_What the task requires_: The lines you need are those holding the word "trapSet"; pull them from the material.
--- Dataset records ---
/-! ## Names -/

/-- R33, R89, R17, R93: DROP and DROPK give a name or some of its counts back, KEEP adds counts, up to 14. OPEN binds a name
to a free entry that is open, and its scalar takes the entry's window address.

R30, R31, R33: an instruction of layout T whose first source is an unbound name traps NAMEFAULT, a leased one LEASE, a pending
or open one PENDREAD; one whose sources can be read traps NAMELIVE where a name of its destination is bound, and VSEXHAUST
where the crew's need would exceed L(g) (R94). DROP of an unbound name traps NAMEFAULT, of a leased one LEASE. The whole
instruction has no effect (R21). -/
def Obligations.CountsAndOpen : Prop :=
  (∀ (k : BitVec 12) (x : Ops) (s s0 : State) (c n : Nat) (w : Crew) (b : Binding) (e : Entry), Issues s c w x →
      n = x.sa.toNat → s0.named c n = some (b, e) → e.st ≠ .leased →
      (s0 = s.opens c w 0x13 x → exec (.drop x) s = .next ((s0.dropped c n).ended c w)) ∧
      (s0 = s.opens c w 0x14 x → b.count ≠ 15 → k.toNat ≤ b.count →
        exec (.dropk k x) s = .next ((if k.toNat = b.count then s0.dropped c n
          else s0.recount c n { b with count := b.count - k.toNat }).ended c w)) ∧
      (s0 = s.opens c w 0x15 x → (b.count ≠ 15 → b.count + k.toNat ≤ 14) →
        exec (.keep k x) s = .next ((if b.count = 15 then s0
          else s0.recount c n { b with count := b.count + k.toNat }).ended c w))) ∧
  (∀ (x : Ops) (s s0 : State) (c : Nat) (w : Crew), Issues s c w x → s0 = s.opens c w 0x16 x →
      s0.needOk c 1 = true → s0.canBind c x.dst.toNat = true →
      exec (.openName x) s = .next (((s0.bindName c x.dst.toNat x.cnt.toNat .opened).setScalarOf c x.sa
        (BitVec.ofNat 64 (entryPa (s.coreOf w) (s0.nextEntry c)))).ended c w)) ∧
  (∀ (i : Instr) (opc n : Nat) (f : FnT) (x : Ops) (s s0 s1 : State) (c : Nat) (w : Crew) (b : Binding) (e : Entry) (m : Mask),
      laneForm i = some (opc, f, x, n) → Issues s c w x → s0 = s.opens c w opc x →
      m = (w.arch.without w.dead).emask x.head →
      (isVec x.sa = true → s0.named c x.sa.toNat = none → exec i s = .next (s0.trapped s c w cNameFault 0 m)) ∧
      (isVec x.sa = true → s0.named c x.sa.toNat = some (b, e) → e.st = .leased →
        exec i s = .next (s0.trapped s c w cLease 0 m)) ∧
      (isVec x.sa = true → s0.named c x.sa.toNat = some (b, e) → e.st = .pending ∨ e.st = .opened →
        exec i s = .next (s0.trapped s c w cPendRead 0 m)) ∧
      ((s.gang? w.gang).isSome = true → x.head.uni = false → s0.sourcesOk c f x n = true →
        (s0.afterSources c f x n).mgOk c f x = true → s1 = (s0.afterSources c f x n).afterMg c f x →
        (s1.unbound c (dstNames x f.ty.wide) = false → exec i s = .next (s1.trapped s c w cNameLive 0 m)) ∧
        (s1.unbound c (dstNames x f.ty.wide) = true → x.cnt ≠ 0 → s1.needOk c (if f.ty.wide then 2 else 1) = false →
          exec i s = .next (s1.trapped s c w cVsExhaust 0 m)))) ∧
  (∀ (x : Ops) (s s0 : State) (c : Nat) (w : Crew) (b : Binding) (e : Entry) (m : Mask), Issues s c w x →
      s0 = s.opens c w 0x13 x → m = (w.arch.without w.dead).emask x.head →
      (s0.named c x.sa.toNat = none → exec (.drop x) s = .next (s0.trapped s c w cNameFault 0 m)) ∧
      (s0.named c x.sa.toNat = some (b, e) → e.st = .leased → exec (.drop x) s = .next (s0.trapped s c w cLease 0 m)))

/-- R95, R96, R97: CLAIM raises the floor by k, from the cede pool first; CEDE lowers it by k into the cede pool; POOLQ reads
held(c), the floor, the cede pool and avail(c). That an avail below 0 reads as 0 is the model's choice (log 87). -/
def Obligations.Floors : Prop :=
  ∀ (x : Ops) (s s0 : State) (c k : Nat) (w y : Crew) (g : Gang) (vs : Tab Entry), Issues s c w x →
    s.gang? w.gang = some g → vs = (s.core (s.coreOf w)).vs → k = s0.countOf c x →
    (s0 = s.opens c w 0x17 x → y = w.begun 0x17 x → w.acc = [] → s0.countOk c x = true →
      (k ≠ 0 → y.arch.floor + k ≤ g.vslim ∧
        claimDelta y.arch.floor (heldOf vs c) k - (min k g.cede : Nat) ≤ s0.avail y) →
      exec (.claim x) s = .next ((if k = 0 then s0
        else s0.moveFloor c w.gang (y.arch.floor + k) (g.cede - min k g.cede)).ended c w)) ∧
    (s0 = s.opens c w 0x18 x → y = w.begun 0x18 x → w.acc = [] → s0.countOk c x = true → heldOf vs c + k ≤ y.arch.floor →
      exec (.cede x) s = .next ((s0.moveFloor c w.gang (y.arch.floor - k) (g.cede + k)).ended c w)) ∧
    (s0 = s.opens c w 0x19 x → y = w.begun 0x19 x →
      exec (.poolq x) s = .next ((s0.setScalarOf c x.dst (put (heldOf vs c) 48 13 ||| put y.arch.floor 32 13
        ||| put g.cede 16 13 ||| put (s0.avail y).toNat 0 13)).ended c w))

/-! ## System registers -/

/-- R107, R27, R26: CSRR delivers the register, taken before its own fold; register 0 is the lane number, on the scalar
datapath the lowest lane of the effective mask, or 32. -/
def Obligations.ReadRegister : Prop :=
  ∀ (k : BitVec 12) (x : Ops) (s s0 s1 : State) (c : Nat) (w : Crew) (g : Gang) (v : DWord), Issues s c w x →
    csrReadLevel k.toNat ≤ w.priv.toNat → s.gang? w.gang = some g → s0 = s.setCrew c (w.passed x) →
    v = s0.csr (w.passed x) g k.toNat → s1 = s.setCrew c ((w.passed x).foldInstr 0x1A x.head) →
    s1.plainOk c x false = true →
    exec (.csrr k x) s = .next ((s1.plainOut c x false
      (if k = 0 then BitVec.ofNat 64 (match lanesOf (s1.emaskOf c x.head) with
        | [] => 32
        | l :: _ => l.val) else v)
      (if k = 0 then Vector.ofFn fun l => BitVec.ofNat 64 l.val else Vector.replicate 32 v)).ended c w)

/-- R107, R27: CSRW writes its scalar to the register, at the checkpoint. -/
def Obligations.WriteRegister : Prop :=
  ∀ (k : BitVec 12) (x : Ops) (s s0 : State) (c : Nat) (w : Crew) (g : Gang), Issues s c w x →
    csrWriteLevel k.toNat ≤ w.priv.toNat → w.acc = [] → s.gang? w.gang = some g → s0 = s.opens c w 0x1B x →
    exec (.csrw k x) s = .next ((s0.csrWrite c (w.begun 0x1B x) g k.toNat (s0.scalarOf c x.sa)).ended c w)

/-- R108: EVWAIT delivers the event count once it exceeds the count sampled when it first issued; until then it waits. -/
def Obligations.EventWait : Prop :=
  ∀ (k : BitVec 12) (x : Ops) (s : State) (c now : Nat) (w y : Crew) (e : EvSnap), Issues s c w x →
    now = s.eventCount (s.ctxOf w) k.toNat → e = evStart w k.toNat now → y = { w.begun 0xE4 x with evsnap := none } →
    (e.count < now → exec (.evwait k x) s = .next (((s.setCrew c y).setScalarOf c x.dst (BitVec.ofNat 64 now)).ended c w)) ∧
    (¬ e.count < now → exec (.evwait k x) s = .next (s.setCrew c
      { w with
        evsnap := some e
        park := some (.event k.toNat) }))

/-! ## Traps -/

/-- R109: TRAP and BKPT take their trap at the checkpoint, with the lanes of the effective mask; with an empty mask they do
nothing. -/
def Obligations.SoftwareTraps : Prop :=
  ∀ (k : BitVec 12) (x : Ops) (s s0 : State) (c : Nat) (w : Crew) (m : Mask), Issues s c w x → m = s0.emaskOf c x.head →
    (s0 = s.opens c w 0xF0 x →
      (m ≠ 0 → w.acc = [] → exec (.trap k x) s
        = .next (s0.trapped s c w (BitVec.ofNat 8 (0x80 + k.toNat)) 0 m)) ∧
      (m = 0 → exec (.trap k x) s = .next (s0.ended c w))) ∧
    (s0 = s.opens c w 0xF2 x →
      (m ≠ 0 → w.acc = [] → exec (.bkpt x) s = .next (s0.trapped s c w cBkpt 0 m)) ∧
      (m = 0 → exec (.bkpt x) s = .next (s0.ended c w)))

/-- R23, R24, R27: what taking a trap leaves, for a crew that no access is outstanding of: the saved PC, the PC of the
instruction, the cause, the address, the old level and m7 in the trap register set of the level that takes it; the PC at the
vector, that level, and the lanes in m7. -/
def Obligations.TrapEntry : Prop :=
  ∀ (s : State) (c : Nat) (w : Crew) (cause : Cause) (addr l l0 : Nat) (lanes : Mask) (efpc : Addr) (k : Ctx),
    s.crew? c = some w → w.acc = [] → k = s.ctx (s.ctxOf w) → l0 = max (causeTarget cause) w.priv.toNat →
    trapLevel w k (3 - l0) l0 = some l →
    ∃ y, (s.takeTrap c cause addr lanes efpc ⟨w.arch, w.seq⟩).crew? c = some y ∧
      (y.trapSet l).epc = w.arch.pc ∧ (y.trapSet l).efpc = efpc ∧ (y.trapSet l).act = true ∧ (y.trapSet l).prv = w.priv ∧
      (y.trapSet l).code = cause ∧ (y.trapSet l).eaddr = BitVec.ofNat 64 addr ∧ (y.trapSet l).em7 = w.arch.mask 7 ∧
      y.arch.pc = vector (k.evec l) ∧ y.priv = BitVec.ofNat 2 l ∧ y.arch.mask 7 = lanes ∧ y.arch.scal = w.arch.scal ∧
      y.arch.act = w.arch.act &&& ~~~ w.dead ∧ y.park = none

/-- R23, R25, R313: a trap is taken at the first level, from the cause's target level and the crew's own PRIV on, whose
handler is not active and whose vector is not 0: the crew goes to that vector at that level, with the cause in its register
set. Where no such level remains, the gang is killed. -/
def Obligations.TrapLevels : Prop :=
  ∀ (s : State) (c : Nat) (w z : Crew) (cause : Cause) (addr l0 : Nat) (lanes : Mask) (efpc : Addr) (now : Snap) (k : Ctx),
    s.crew? c = some w → k = s.ctx (s.ctxOf w) → l0 = max (causeTarget cause) w.priv.toNat →
    (∀ l, l0 ≤ l → l ≤ 2 → (w.trapSet l).act = false → vector (k.evec l) ≠ 0#52 →
      (∀ j, l0 ≤ j → j < l → (w.trapSet j).act = true ∨ vector (k.evec j) = 0#52) →
      ∃ y, (s.takeTrap c cause addr lanes efpc now).crew? c = some y ∧ y.priv = BitVec.ofNat 2 l ∧
        y.arch.pc = vector (k.evec l) ∧ (y.trapSet l).act = true ∧ (y.trapSet l).code = cause ∧ (y.trapSet l).prv = w.priv ∧
        ∀ j, j ≤ 2 → j ≠ l → y.trapSet j = w.trapSet j) ∧
    ((∀ j, l0 ≤ j → j ≤ 2 → (w.trapSet j).act = true ∨ vector (k.evec j) = 0#52) → (s.rollback c now).crew? c = some z →
      s.takeTrap c cause addr lanes efpc now = (s.rollback c now).gangKill w.gang
        { cause := cause, kind := 0, inst := coreInst ((s.rollback c now).coreOf z),
          addr := if cause = cPoison then addr else 0,
          crew := (s.rollback c now).crewId z, pc := efpc.toNat, again := true })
---
_Result for this task_:
      (y.trapSet l).epc = w.arch.pc ∧ (y.trapSet l).efpc = efpc ∧ (y.trapSet l).act = true ∧ (y.trapSet l).prv = w.priv ∧
      (y.trapSet l).code = cause ∧ (y.trapSet l).eaddr = BitVec.ofNat 64 addr ∧ (y.trapSet l).em7 = w.arch.mask 7 ∧
    (∀ l, l0 ≤ l → l ≤ 2 → (w.trapSet l).act = false → vector (k.evec l) ≠ 0#52 →
      (∀ j, l0 ≤ j → j < l → (w.trapSet j).act = true ∨ vector (k.evec j) = 0#52) →
        y.arch.pc = vector (k.evec l) ∧ (y.trapSet l).act = true ∧ (y.trapSet l).code = cause ∧ (y.trapSet l).prv = w.priv ∧
        ∀ j, j ≤ 2 → j ≠ l → y.trapSet j = w.trapSet j) ∧
    ((∀ j, l0 ≤ j → j ≤ 2 → (w.trapSet j).act = true ∨ vector (k.evec j) = 0#52) → (s.rollback c now).crew? c = some z →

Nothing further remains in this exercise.